TASK STATEMENT » Copy verbatim the material from its first line to the line that holds "staying 0. -/", including that line.

DATASET EXTRACT START

-- ==== Sys2Proof/Decode.lean ====
section
/-!
DEFINITION. The command that a word spells by the table's bits. No row of spec/opcode_table.json has bits (every row's
"fields" is empty and no row has a pattern), so no word spells a command.
-/

namespace Sys2Proof

/-- The command spelled by a word of the opcode table: none, since the table gives no row any bits. -/
def decodeTableWord (_nbits _w : Nat) : Option Instr := none

end Sys2Proof
end

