-- ==== Sys2Proof/Machine/Setup.lean ====
section
/-!
DEFINITION. JOG and REFERENCE (chapter 9).
-/

namespace Sys2Proof.Machine

/-- A step position raised to 0 or lowered to a limit (R154). -/
def clampSteps (p : Int) (limit : Nat) : Nat := min p.toNat limit

/-- A JOG taken by a referenced bar (R154). -/
def jogReferenced (s : State) (n : BarIx) (ramp : List Nat) (steps : Int) : State × Reply :=
  let b := s.bars[n]
  let wanted : Int := b.pos + steps
  let target := clampSteps wanted (b.limit * (s.classOf b).spn)
  let result : Result := if steps = 0 then .done else if (target : Int) = wanted then .started else .clamped
  (if steps = 0 then s else s.setBar n (b.startToward (some ramp) target), .only result)

/-- A JOG taken by an unreferenced bar (R155): without clamping, the position staying 0. -/
def jogUnreferenced (s : State) (n : BarIx) (ramp : List Nat) (steps : Int) : State × Reply :=
  if steps = 0 then (s, .only .done)
  else (s.setBar n (s.bars[n].startSteps ramp (0 < steps) steps.natAbs 0), .only .started)

/-- JOG (R153). -/
def opJog (bar : Byte) (v : Word) (s : State) : State × Reply :=
  match barOf bar, stepsOf v with
  | some n, some steps =>
    let b := s.bars[n]
    if b.mode ≠ .jog then (s, .only .state)
    else if b.busy then (s, .only .busy)
    else
      match s.rampOf b with
      | none => (s, .only .state)
      | some ramp => if b.referenced then jogReferenced s n ramp steps else jogUnreferenced s n ramp steps
  | _, _ => (s, .only .range)

/-- A search begins (R157 to R159): the values it takes, and the first leg by the sample of the home input. -/
def Bar.startSearch (b : Bar) (ramp : List Nat) (level : Bool) : Bar :=
  let x : Search := { leg := .seek, pulses := 0, period := rampEntry ramp 1, homePos := b.homePos, polarity := b.homePol,
                      left := 0 }
  b.startLeg x (if homeActive b.homePol level then .backOff else .seek)

/-- REFERENCE (R157). A VALID class has a committed ramp (R64); the search takes p1 of it. -/
def opReference (bar : Byte) (s : State) : State × Reply :=
  match barOf bar with
  | none => (s, .only .range)
  | some n =>
    let b := s.bars[n]
    if b.mode ≠ .jog then (s, .only .state)
    else if b.busy then (s, .only .busy)
    else if (s.classOf b).state ≠ .valid then (s, .only .state)
    else (s.setBar n (b.startSearch ((s.rampOf b).getD []) (s.homeLevel n)), .only .started)

end Sys2Proof.Machine
end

DATASET EXTRACT END

RESPONSE »
-- ==== Sys2Proof/Decode.lean ====
section
/-!
DEFINITION. The command that a word spells by the table's bits. No row of spec/opcode_table.json has bits (every row's
"fields" is empty and no row has a pattern), so no word spells a command.
-/

namespace Sys2Proof

/-- The command spelled by a word of the opcode table: none, since the table gives no row any bits. -/
def decodeTableWord (_nbits _w : Nat) : Option Instr := none

end Sys2Proof
end

-- ==== Sys2Proof/Machine/Setup.lean ====
section
/-!
DEFINITION. JOG and REFERENCE (chapter 9).
-/

namespace Sys2Proof.Machine

/-- A step position raised to 0 or lowered to a limit (R154). -/
def clampSteps (p : Int) (limit : Nat) : Nat := min p.toNat limit

/-- A JOG taken by a referenced bar (R154). -/
def jogReferenced (s : State) (n : BarIx) (ramp : List Nat) (steps : Int) : State × Reply :=
  let b := s.bars[n]
  let wanted : Int := b.pos + steps
  let target := clampSteps wanted (b.limit * (s.classOf b).spn)
  let result : Result := if steps = 0 then .done else if (target : Int) = wanted then .started else .clamped
  (if steps = 0 then s else s.setBar n (b.startToward (some ramp) target), .only result)

/-- A JOG taken by an unreferenced bar (R155): without clamping, the position staying 0. -/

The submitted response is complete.